• **Dataset entries**:
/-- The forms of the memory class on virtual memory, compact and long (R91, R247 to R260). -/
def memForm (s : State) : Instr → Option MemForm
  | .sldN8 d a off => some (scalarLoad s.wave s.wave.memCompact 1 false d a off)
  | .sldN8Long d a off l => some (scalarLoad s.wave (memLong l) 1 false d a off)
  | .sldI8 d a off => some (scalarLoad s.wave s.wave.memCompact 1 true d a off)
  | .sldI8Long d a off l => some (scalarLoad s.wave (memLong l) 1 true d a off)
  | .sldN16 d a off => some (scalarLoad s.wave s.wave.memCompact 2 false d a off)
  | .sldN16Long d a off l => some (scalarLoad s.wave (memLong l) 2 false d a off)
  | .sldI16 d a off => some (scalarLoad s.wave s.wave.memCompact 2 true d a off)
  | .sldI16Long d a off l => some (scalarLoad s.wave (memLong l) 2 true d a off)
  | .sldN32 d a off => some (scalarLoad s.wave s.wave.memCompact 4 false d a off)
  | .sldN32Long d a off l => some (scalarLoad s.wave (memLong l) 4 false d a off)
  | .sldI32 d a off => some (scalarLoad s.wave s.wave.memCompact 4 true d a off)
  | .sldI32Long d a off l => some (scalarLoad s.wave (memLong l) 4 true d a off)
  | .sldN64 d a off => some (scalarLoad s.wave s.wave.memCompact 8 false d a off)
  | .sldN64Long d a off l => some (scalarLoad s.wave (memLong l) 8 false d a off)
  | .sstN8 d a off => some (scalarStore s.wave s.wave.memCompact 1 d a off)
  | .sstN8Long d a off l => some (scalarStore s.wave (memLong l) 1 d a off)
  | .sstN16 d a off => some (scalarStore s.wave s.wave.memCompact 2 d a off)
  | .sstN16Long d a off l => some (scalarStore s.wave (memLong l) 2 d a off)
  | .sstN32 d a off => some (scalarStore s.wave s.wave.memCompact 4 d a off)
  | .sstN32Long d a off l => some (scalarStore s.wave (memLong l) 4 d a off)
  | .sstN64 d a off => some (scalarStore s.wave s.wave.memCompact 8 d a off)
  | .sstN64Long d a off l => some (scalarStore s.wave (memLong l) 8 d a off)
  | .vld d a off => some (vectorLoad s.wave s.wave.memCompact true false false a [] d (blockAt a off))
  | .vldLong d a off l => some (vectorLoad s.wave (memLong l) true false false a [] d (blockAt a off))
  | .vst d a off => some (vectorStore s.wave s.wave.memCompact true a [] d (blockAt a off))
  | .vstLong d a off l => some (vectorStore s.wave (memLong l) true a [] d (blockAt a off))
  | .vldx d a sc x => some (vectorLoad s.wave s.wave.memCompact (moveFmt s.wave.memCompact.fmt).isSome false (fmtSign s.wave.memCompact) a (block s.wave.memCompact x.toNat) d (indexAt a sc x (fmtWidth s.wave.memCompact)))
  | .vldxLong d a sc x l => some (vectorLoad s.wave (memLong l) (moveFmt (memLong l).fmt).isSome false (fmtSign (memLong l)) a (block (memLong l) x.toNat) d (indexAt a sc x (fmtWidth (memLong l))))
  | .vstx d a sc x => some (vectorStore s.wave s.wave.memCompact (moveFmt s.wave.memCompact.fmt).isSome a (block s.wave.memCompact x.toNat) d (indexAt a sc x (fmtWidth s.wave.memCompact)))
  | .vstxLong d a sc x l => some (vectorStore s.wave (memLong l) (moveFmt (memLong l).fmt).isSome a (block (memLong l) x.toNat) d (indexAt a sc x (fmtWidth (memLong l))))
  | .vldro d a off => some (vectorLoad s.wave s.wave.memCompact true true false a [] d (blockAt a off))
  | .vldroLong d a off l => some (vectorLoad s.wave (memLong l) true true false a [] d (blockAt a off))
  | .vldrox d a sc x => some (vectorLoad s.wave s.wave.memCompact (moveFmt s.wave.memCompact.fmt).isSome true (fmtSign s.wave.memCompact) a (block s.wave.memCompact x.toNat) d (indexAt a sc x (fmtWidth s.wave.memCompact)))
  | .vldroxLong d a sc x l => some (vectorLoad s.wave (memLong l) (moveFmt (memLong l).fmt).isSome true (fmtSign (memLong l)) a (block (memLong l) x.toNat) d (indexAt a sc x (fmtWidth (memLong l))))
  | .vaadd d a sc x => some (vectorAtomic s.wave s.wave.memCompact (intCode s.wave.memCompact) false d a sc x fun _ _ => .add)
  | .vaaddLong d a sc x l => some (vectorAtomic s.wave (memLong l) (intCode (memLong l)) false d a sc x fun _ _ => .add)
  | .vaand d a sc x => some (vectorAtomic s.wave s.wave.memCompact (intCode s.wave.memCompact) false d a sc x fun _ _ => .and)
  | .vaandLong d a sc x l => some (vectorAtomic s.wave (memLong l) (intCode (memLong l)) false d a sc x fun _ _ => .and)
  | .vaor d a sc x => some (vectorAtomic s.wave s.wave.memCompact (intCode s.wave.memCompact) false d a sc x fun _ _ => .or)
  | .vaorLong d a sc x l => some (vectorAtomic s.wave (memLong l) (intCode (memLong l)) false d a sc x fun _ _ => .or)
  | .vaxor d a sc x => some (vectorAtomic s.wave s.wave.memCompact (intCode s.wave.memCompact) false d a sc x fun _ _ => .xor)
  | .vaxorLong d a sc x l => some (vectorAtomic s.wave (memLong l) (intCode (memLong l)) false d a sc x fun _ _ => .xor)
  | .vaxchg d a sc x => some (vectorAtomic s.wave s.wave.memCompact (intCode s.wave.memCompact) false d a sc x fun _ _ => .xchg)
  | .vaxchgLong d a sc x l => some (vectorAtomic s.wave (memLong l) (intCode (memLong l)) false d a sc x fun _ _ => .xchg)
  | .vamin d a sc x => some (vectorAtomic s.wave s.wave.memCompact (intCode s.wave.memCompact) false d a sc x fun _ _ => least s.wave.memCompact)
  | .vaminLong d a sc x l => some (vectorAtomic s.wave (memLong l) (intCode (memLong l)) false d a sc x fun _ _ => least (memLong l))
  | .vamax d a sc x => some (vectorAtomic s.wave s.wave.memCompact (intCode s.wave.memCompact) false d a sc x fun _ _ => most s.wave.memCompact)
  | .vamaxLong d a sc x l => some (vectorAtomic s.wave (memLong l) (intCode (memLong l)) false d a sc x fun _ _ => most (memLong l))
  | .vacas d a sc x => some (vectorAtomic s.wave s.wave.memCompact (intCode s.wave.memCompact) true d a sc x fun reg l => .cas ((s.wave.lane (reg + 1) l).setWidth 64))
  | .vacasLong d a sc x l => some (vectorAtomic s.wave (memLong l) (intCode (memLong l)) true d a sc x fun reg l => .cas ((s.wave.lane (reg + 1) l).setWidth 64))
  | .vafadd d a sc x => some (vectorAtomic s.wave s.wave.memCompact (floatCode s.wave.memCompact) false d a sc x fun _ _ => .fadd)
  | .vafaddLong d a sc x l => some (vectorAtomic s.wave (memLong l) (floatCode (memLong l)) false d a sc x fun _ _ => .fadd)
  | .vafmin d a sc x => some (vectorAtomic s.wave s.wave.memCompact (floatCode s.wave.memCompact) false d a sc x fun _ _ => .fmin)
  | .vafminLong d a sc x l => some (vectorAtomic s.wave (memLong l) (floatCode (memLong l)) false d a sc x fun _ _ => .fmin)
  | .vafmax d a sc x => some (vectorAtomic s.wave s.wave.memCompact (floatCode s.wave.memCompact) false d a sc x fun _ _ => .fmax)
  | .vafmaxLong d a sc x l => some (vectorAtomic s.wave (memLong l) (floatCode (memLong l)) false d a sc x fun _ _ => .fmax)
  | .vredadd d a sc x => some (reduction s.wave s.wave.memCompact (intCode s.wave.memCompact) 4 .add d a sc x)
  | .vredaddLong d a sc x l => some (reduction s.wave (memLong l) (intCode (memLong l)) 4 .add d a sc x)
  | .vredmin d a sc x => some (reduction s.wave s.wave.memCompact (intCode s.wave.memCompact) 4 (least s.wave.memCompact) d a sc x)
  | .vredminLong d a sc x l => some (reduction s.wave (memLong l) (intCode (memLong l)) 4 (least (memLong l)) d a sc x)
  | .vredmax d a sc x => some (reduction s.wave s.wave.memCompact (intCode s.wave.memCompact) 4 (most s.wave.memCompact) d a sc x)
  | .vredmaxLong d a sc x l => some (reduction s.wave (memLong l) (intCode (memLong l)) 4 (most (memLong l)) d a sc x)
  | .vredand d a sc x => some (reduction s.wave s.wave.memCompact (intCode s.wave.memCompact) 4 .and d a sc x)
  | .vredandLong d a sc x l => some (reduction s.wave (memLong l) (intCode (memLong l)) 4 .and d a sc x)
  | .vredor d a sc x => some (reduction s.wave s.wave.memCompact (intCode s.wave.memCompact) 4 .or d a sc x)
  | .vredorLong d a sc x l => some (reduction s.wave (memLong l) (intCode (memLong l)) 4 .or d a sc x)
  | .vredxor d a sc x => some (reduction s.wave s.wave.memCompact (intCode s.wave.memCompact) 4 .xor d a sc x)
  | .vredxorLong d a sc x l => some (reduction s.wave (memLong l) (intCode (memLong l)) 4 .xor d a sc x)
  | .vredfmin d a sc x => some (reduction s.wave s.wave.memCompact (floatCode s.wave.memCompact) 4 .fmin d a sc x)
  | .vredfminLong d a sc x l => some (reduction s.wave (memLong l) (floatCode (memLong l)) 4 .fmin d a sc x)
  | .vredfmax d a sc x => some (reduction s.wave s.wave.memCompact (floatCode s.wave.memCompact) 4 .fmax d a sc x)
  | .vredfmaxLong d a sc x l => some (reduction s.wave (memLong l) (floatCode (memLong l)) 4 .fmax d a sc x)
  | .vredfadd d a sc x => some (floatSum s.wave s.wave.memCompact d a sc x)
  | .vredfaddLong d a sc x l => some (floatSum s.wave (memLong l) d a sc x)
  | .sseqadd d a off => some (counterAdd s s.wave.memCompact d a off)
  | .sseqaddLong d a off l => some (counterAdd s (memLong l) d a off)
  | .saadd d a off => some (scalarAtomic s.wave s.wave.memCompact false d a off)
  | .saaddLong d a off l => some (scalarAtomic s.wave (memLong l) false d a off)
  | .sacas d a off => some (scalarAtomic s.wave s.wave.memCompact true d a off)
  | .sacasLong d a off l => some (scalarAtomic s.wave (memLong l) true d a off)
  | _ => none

• **Problem to work on**:
Each line from the top of the material above through the line containing "s.wave.memCompact 1 true d a off)" must be output exactly, and no other line.

• **Output**:
/-- The forms of the memory class on virtual memory, compact and long (R91, R247 to R260). -/
def memForm (s : State) : Instr → Option MemForm
  | .sldN8 d a off => some (scalarLoad s.wave s.wave.memCompact 1 false d a off)
  | .sldN8Long d a off l => some (scalarLoad s.wave (memLong l) 1 false d a off)
  | .sldI8 d a off => some (scalarLoad s.wave s.wave.memCompact 1 true d a off)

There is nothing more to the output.